(Stored data)
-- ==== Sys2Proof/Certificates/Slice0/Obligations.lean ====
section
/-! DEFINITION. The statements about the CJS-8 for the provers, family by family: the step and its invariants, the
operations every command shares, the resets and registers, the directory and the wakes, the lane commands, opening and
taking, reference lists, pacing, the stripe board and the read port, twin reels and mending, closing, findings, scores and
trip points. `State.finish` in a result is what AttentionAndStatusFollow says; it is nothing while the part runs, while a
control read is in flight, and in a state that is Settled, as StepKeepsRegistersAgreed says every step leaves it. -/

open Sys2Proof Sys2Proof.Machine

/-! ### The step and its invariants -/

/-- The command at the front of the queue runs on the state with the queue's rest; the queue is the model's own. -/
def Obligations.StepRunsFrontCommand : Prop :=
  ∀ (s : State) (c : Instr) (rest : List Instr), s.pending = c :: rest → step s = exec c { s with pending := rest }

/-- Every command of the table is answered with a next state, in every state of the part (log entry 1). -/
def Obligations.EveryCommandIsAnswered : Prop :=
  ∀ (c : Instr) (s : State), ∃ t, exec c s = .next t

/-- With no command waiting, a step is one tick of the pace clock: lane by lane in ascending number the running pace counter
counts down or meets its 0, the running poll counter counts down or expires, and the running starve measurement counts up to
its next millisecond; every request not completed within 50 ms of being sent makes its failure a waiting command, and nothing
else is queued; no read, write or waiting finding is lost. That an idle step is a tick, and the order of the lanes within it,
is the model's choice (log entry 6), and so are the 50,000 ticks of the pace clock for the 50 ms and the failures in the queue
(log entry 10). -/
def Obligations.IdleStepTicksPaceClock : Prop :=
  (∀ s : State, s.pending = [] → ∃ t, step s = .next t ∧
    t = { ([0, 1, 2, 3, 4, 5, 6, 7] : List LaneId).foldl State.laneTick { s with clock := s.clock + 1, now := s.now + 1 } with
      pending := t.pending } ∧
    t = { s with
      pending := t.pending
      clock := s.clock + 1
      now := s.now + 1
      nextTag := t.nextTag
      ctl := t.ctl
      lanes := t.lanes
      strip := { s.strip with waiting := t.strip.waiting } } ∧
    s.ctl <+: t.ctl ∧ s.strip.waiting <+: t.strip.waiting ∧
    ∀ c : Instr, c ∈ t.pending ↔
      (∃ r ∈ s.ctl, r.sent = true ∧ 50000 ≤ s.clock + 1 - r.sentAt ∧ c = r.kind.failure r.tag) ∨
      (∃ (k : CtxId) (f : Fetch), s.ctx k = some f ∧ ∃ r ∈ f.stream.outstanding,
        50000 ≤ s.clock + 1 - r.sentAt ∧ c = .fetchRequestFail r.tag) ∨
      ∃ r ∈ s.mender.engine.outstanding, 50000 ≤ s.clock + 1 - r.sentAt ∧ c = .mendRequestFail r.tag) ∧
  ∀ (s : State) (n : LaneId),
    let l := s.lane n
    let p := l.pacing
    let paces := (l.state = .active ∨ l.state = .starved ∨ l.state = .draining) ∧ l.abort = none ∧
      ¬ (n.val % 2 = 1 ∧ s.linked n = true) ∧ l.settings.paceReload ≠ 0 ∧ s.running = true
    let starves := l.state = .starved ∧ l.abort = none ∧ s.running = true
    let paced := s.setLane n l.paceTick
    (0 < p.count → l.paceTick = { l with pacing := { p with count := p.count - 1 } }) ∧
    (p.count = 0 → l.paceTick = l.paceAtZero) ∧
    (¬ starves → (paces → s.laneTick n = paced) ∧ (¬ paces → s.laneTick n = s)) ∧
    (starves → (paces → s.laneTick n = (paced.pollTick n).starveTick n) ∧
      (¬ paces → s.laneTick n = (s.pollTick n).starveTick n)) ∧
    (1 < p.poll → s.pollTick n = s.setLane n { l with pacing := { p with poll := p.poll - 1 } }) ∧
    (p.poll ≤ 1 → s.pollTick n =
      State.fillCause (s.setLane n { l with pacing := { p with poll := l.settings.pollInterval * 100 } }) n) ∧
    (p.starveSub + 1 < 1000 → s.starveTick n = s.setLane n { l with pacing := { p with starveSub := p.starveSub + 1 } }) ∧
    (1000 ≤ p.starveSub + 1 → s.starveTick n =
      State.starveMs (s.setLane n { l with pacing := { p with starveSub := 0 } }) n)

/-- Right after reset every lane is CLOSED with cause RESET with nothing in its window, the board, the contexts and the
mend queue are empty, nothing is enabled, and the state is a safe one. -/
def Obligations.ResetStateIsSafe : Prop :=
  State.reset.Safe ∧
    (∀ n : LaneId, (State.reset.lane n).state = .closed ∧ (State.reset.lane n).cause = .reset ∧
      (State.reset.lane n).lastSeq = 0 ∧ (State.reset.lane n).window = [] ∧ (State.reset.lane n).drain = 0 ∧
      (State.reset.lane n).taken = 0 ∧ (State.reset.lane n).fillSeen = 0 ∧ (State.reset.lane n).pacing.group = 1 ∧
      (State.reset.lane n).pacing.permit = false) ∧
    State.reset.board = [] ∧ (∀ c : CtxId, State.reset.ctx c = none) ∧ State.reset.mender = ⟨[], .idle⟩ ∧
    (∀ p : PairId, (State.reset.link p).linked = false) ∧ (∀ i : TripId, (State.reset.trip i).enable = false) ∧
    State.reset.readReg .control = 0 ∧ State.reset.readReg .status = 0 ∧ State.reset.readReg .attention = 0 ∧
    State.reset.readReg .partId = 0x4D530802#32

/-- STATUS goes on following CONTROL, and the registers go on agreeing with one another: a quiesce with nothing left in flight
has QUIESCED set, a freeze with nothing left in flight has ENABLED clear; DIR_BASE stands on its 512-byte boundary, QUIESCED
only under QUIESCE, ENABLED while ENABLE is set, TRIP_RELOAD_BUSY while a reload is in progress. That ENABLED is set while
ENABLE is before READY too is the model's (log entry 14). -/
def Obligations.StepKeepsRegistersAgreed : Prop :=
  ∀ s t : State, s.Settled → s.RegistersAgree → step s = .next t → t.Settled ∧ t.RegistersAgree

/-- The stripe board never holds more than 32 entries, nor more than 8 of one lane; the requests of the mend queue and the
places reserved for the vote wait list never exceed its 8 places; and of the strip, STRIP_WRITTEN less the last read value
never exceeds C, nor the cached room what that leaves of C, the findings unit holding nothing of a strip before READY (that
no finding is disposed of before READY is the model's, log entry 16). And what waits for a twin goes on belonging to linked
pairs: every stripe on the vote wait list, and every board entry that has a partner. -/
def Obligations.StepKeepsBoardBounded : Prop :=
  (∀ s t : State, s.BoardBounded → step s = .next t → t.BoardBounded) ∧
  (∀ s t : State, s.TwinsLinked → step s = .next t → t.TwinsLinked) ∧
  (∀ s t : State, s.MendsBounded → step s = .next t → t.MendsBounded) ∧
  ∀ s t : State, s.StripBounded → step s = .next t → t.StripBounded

* * *

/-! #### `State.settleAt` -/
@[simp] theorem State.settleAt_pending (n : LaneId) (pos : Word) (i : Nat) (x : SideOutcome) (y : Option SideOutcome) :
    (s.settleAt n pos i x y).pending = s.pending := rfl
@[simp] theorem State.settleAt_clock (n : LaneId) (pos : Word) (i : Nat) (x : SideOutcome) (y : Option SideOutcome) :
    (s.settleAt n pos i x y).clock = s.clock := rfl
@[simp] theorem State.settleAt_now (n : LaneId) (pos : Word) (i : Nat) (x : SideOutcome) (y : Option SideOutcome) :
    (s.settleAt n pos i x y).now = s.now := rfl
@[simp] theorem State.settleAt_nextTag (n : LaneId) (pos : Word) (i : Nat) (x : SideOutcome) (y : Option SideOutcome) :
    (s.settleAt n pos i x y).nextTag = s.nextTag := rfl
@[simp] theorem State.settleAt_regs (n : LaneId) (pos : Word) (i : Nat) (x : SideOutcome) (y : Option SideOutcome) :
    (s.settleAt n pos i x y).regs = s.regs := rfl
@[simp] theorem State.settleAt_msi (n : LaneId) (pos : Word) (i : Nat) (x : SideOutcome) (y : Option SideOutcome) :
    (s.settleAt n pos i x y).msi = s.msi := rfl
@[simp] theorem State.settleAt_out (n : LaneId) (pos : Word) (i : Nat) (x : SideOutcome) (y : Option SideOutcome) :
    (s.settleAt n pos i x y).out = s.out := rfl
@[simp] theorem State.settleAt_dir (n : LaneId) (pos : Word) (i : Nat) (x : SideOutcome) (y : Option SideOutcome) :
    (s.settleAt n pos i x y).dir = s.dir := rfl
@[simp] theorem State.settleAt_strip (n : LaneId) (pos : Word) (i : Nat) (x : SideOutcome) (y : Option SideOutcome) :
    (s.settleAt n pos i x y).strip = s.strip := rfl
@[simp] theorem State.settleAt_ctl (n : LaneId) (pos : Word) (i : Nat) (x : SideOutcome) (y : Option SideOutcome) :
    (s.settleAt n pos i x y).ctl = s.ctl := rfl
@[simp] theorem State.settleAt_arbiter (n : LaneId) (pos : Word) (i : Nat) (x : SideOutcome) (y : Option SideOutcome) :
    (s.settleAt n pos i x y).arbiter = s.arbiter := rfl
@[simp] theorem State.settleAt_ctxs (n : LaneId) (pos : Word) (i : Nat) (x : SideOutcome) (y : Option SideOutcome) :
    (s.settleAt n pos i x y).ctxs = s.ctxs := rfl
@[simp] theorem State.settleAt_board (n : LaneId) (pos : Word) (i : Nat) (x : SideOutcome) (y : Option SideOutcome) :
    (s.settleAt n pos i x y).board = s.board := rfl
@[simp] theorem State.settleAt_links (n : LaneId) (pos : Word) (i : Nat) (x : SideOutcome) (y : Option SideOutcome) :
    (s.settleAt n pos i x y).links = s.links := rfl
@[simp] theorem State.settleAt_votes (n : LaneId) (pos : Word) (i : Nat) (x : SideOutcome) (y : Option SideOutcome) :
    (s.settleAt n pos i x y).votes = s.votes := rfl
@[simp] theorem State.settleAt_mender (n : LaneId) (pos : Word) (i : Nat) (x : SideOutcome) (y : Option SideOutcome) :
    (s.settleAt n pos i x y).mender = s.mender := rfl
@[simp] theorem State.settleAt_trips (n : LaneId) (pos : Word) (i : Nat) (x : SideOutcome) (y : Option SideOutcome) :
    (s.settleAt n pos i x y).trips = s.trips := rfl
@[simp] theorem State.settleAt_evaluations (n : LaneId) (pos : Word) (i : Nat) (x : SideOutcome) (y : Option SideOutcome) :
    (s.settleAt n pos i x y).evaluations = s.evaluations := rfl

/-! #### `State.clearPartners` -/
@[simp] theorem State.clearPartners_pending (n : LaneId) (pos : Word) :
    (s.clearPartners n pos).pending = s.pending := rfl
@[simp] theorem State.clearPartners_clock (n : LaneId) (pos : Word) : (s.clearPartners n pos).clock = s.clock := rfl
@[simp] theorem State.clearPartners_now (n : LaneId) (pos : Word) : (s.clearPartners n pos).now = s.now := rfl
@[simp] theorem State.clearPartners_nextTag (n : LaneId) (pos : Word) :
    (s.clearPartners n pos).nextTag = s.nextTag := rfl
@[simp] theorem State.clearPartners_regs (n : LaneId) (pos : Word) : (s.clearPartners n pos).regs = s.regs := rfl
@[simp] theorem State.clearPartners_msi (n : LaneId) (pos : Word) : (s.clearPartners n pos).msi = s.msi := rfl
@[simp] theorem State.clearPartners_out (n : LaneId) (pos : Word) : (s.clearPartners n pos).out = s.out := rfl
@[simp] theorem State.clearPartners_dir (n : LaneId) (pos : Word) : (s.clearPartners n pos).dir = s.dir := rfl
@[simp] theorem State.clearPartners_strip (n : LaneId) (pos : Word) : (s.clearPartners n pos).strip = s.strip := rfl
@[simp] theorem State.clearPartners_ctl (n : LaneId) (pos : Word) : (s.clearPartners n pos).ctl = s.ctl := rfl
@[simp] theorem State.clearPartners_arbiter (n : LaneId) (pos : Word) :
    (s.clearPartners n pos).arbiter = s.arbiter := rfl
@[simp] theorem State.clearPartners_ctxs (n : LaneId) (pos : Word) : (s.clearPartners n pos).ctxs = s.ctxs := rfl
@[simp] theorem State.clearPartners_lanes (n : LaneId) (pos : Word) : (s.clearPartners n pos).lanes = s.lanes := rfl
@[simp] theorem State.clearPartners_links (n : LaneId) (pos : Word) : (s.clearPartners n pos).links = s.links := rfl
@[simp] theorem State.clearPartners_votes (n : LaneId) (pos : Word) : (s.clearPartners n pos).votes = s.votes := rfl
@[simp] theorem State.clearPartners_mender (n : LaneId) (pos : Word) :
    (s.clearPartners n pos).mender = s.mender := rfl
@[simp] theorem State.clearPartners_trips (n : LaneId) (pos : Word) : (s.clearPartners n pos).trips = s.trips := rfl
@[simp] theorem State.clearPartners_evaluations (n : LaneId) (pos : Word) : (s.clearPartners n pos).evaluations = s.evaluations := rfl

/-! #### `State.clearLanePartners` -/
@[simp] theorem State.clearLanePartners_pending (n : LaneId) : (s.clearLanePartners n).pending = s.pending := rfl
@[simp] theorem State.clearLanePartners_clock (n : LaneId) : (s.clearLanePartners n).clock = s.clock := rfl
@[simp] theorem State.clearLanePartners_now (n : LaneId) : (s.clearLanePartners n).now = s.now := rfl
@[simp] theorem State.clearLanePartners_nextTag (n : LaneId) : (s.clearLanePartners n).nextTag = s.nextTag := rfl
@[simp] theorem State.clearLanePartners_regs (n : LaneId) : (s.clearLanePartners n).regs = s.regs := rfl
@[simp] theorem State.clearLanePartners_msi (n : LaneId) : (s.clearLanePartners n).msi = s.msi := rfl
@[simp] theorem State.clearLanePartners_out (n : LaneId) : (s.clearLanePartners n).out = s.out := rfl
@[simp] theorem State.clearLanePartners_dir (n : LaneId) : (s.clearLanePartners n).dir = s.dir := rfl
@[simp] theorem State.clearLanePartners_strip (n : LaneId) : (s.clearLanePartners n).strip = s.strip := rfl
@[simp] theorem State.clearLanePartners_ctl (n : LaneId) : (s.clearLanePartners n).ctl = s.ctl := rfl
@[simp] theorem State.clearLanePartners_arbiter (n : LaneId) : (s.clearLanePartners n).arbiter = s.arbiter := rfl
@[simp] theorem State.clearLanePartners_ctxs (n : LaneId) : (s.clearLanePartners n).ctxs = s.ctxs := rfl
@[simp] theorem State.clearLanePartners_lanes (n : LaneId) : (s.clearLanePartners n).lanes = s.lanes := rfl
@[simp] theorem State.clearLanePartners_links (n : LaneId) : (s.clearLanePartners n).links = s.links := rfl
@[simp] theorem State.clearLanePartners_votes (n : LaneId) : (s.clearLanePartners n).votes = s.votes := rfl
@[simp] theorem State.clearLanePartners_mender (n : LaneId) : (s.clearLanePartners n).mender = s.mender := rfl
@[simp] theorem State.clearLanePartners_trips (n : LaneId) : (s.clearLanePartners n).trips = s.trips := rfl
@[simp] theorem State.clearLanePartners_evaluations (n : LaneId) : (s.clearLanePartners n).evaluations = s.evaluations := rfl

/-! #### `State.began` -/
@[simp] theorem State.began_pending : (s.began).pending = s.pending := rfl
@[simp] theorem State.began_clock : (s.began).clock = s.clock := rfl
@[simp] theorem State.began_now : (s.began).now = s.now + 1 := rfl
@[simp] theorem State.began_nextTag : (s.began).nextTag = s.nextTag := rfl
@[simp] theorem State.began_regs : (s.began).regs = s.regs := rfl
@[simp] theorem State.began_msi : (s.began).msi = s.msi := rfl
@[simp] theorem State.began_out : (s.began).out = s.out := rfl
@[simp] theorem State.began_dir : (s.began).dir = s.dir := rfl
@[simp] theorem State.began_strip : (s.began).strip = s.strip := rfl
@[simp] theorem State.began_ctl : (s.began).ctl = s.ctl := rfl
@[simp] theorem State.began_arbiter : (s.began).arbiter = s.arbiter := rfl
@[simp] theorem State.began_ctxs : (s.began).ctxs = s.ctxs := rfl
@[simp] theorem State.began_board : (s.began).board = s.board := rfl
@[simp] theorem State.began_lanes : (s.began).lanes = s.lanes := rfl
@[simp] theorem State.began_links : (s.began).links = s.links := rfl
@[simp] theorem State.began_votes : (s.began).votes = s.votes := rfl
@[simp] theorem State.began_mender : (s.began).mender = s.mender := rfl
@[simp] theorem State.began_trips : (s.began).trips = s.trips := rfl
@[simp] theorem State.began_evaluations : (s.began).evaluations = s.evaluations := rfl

==

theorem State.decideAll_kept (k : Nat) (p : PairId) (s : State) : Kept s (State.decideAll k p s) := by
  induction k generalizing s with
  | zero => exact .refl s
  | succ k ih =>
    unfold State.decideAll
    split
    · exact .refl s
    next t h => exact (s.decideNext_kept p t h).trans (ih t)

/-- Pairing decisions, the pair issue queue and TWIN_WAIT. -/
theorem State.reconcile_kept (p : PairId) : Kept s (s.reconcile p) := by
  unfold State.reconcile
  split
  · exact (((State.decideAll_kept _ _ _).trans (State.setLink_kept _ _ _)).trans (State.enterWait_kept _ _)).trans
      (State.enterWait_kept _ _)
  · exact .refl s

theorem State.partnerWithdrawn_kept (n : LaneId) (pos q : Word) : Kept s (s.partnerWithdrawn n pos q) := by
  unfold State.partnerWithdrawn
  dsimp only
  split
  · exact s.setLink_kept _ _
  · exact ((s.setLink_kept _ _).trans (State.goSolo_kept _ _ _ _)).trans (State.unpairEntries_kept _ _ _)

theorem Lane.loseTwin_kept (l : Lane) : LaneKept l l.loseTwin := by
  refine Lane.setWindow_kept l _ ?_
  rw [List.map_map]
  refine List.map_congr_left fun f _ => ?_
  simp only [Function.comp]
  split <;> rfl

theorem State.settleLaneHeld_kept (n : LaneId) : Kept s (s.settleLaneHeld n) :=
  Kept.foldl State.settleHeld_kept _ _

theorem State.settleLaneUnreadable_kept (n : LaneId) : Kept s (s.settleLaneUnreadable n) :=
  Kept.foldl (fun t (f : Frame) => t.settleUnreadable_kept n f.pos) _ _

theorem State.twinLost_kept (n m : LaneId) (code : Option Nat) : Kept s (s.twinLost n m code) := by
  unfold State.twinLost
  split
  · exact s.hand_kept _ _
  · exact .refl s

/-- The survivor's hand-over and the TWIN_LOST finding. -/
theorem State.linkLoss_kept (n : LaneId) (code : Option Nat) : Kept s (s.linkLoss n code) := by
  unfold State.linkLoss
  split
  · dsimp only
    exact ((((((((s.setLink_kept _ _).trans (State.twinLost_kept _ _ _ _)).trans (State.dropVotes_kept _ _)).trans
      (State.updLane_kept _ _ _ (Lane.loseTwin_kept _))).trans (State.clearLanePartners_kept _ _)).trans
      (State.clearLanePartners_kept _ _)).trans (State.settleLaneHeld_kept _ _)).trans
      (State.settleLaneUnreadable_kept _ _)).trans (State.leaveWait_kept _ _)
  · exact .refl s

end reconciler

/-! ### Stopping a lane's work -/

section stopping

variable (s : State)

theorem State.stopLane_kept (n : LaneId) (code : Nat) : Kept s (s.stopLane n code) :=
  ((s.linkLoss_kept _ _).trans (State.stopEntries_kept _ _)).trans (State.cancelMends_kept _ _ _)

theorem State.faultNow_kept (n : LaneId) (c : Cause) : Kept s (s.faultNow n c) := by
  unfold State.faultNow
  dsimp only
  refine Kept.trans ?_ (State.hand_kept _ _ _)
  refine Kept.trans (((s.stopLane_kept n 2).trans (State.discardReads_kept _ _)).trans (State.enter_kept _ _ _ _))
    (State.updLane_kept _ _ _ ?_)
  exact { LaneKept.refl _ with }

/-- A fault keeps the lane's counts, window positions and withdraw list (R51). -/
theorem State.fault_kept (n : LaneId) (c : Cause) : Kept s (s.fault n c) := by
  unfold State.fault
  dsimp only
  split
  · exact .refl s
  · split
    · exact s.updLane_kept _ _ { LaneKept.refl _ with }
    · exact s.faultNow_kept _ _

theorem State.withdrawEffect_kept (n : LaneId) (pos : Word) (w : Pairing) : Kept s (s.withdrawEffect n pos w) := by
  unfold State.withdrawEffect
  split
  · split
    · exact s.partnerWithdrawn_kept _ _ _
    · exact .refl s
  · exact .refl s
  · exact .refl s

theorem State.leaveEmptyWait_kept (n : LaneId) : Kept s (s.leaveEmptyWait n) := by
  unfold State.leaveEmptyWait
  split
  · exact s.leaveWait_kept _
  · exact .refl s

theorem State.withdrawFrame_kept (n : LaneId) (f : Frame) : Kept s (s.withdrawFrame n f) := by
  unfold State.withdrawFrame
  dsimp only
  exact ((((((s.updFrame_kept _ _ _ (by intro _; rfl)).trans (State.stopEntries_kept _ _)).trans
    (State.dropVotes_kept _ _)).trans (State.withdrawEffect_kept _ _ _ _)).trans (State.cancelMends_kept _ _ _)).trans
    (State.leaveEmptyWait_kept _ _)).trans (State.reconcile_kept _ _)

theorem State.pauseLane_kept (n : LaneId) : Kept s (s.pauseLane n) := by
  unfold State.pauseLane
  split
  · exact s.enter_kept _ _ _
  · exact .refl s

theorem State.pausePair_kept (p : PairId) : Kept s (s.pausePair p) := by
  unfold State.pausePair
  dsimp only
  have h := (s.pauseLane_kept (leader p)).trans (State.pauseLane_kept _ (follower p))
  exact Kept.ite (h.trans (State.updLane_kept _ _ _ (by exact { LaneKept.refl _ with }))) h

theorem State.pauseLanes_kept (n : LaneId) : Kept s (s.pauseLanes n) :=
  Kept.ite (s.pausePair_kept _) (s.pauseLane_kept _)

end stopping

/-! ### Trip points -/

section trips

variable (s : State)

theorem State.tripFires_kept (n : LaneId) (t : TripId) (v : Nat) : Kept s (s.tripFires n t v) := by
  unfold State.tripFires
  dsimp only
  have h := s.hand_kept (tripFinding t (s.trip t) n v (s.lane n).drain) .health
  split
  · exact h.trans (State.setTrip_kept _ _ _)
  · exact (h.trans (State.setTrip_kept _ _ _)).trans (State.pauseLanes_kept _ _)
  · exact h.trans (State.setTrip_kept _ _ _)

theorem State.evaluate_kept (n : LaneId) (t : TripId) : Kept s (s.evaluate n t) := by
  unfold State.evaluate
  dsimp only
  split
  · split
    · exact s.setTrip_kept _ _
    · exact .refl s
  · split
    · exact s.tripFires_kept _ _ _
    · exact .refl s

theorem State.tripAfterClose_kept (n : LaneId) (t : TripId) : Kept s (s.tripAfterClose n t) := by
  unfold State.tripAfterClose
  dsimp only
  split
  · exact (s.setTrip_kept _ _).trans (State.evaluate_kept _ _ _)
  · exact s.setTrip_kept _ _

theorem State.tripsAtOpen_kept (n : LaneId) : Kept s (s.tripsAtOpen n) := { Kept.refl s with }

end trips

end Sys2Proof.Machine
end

What you need to do » Could you transcribe the entries above word for word, from the line with "-- ==== Sys2Proof/Certificates/Slice0/Obligations.lean" down to the line with "counts down or meets", keeping both?

Answer box »
-- ==== Sys2Proof/Certificates/Slice0/Obligations.lean ====
section
/-! DEFINITION. The statements about the CJS-8 for the provers, family by family: the step and its invariants, the
operations every command shares, the resets and registers, the directory and the wakes, the lane commands, opening and
taking, reference lists, pacing, the stripe board and the read port, twin reels and mending, closing, findings, scores and
trip points. `State.finish` in a result is what AttentionAndStatusFollow says; it is nothing while the part runs, while a
control read is in flight, and in a state that is Settled, as StepKeepsRegistersAgreed says every step leaves it. -/

open Sys2Proof Sys2Proof.Machine

/-! ### The step and its invariants -/

/-- The command at the front of the queue runs on the state with the queue's rest; the queue is the model's own. -/
def Obligations.StepRunsFrontCommand : Prop :=
  ∀ (s : State) (c : Instr) (rest : List Instr), s.pending = c :: rest → step s = exec c { s with pending := rest }

/-- Every command of the table is answered with a next state, in every state of the part (log entry 1). -/
def Obligations.EveryCommandIsAnswered : Prop :=
  ∀ (c : Instr) (s : State), ∃ t, exec c s = .next t

/-- With no command waiting, a step is one tick of the pace clock: lane by lane in ascending number the running pace counter
counts down or meets its 0, the running poll counter counts down or expires, and the running starve measurement counts up to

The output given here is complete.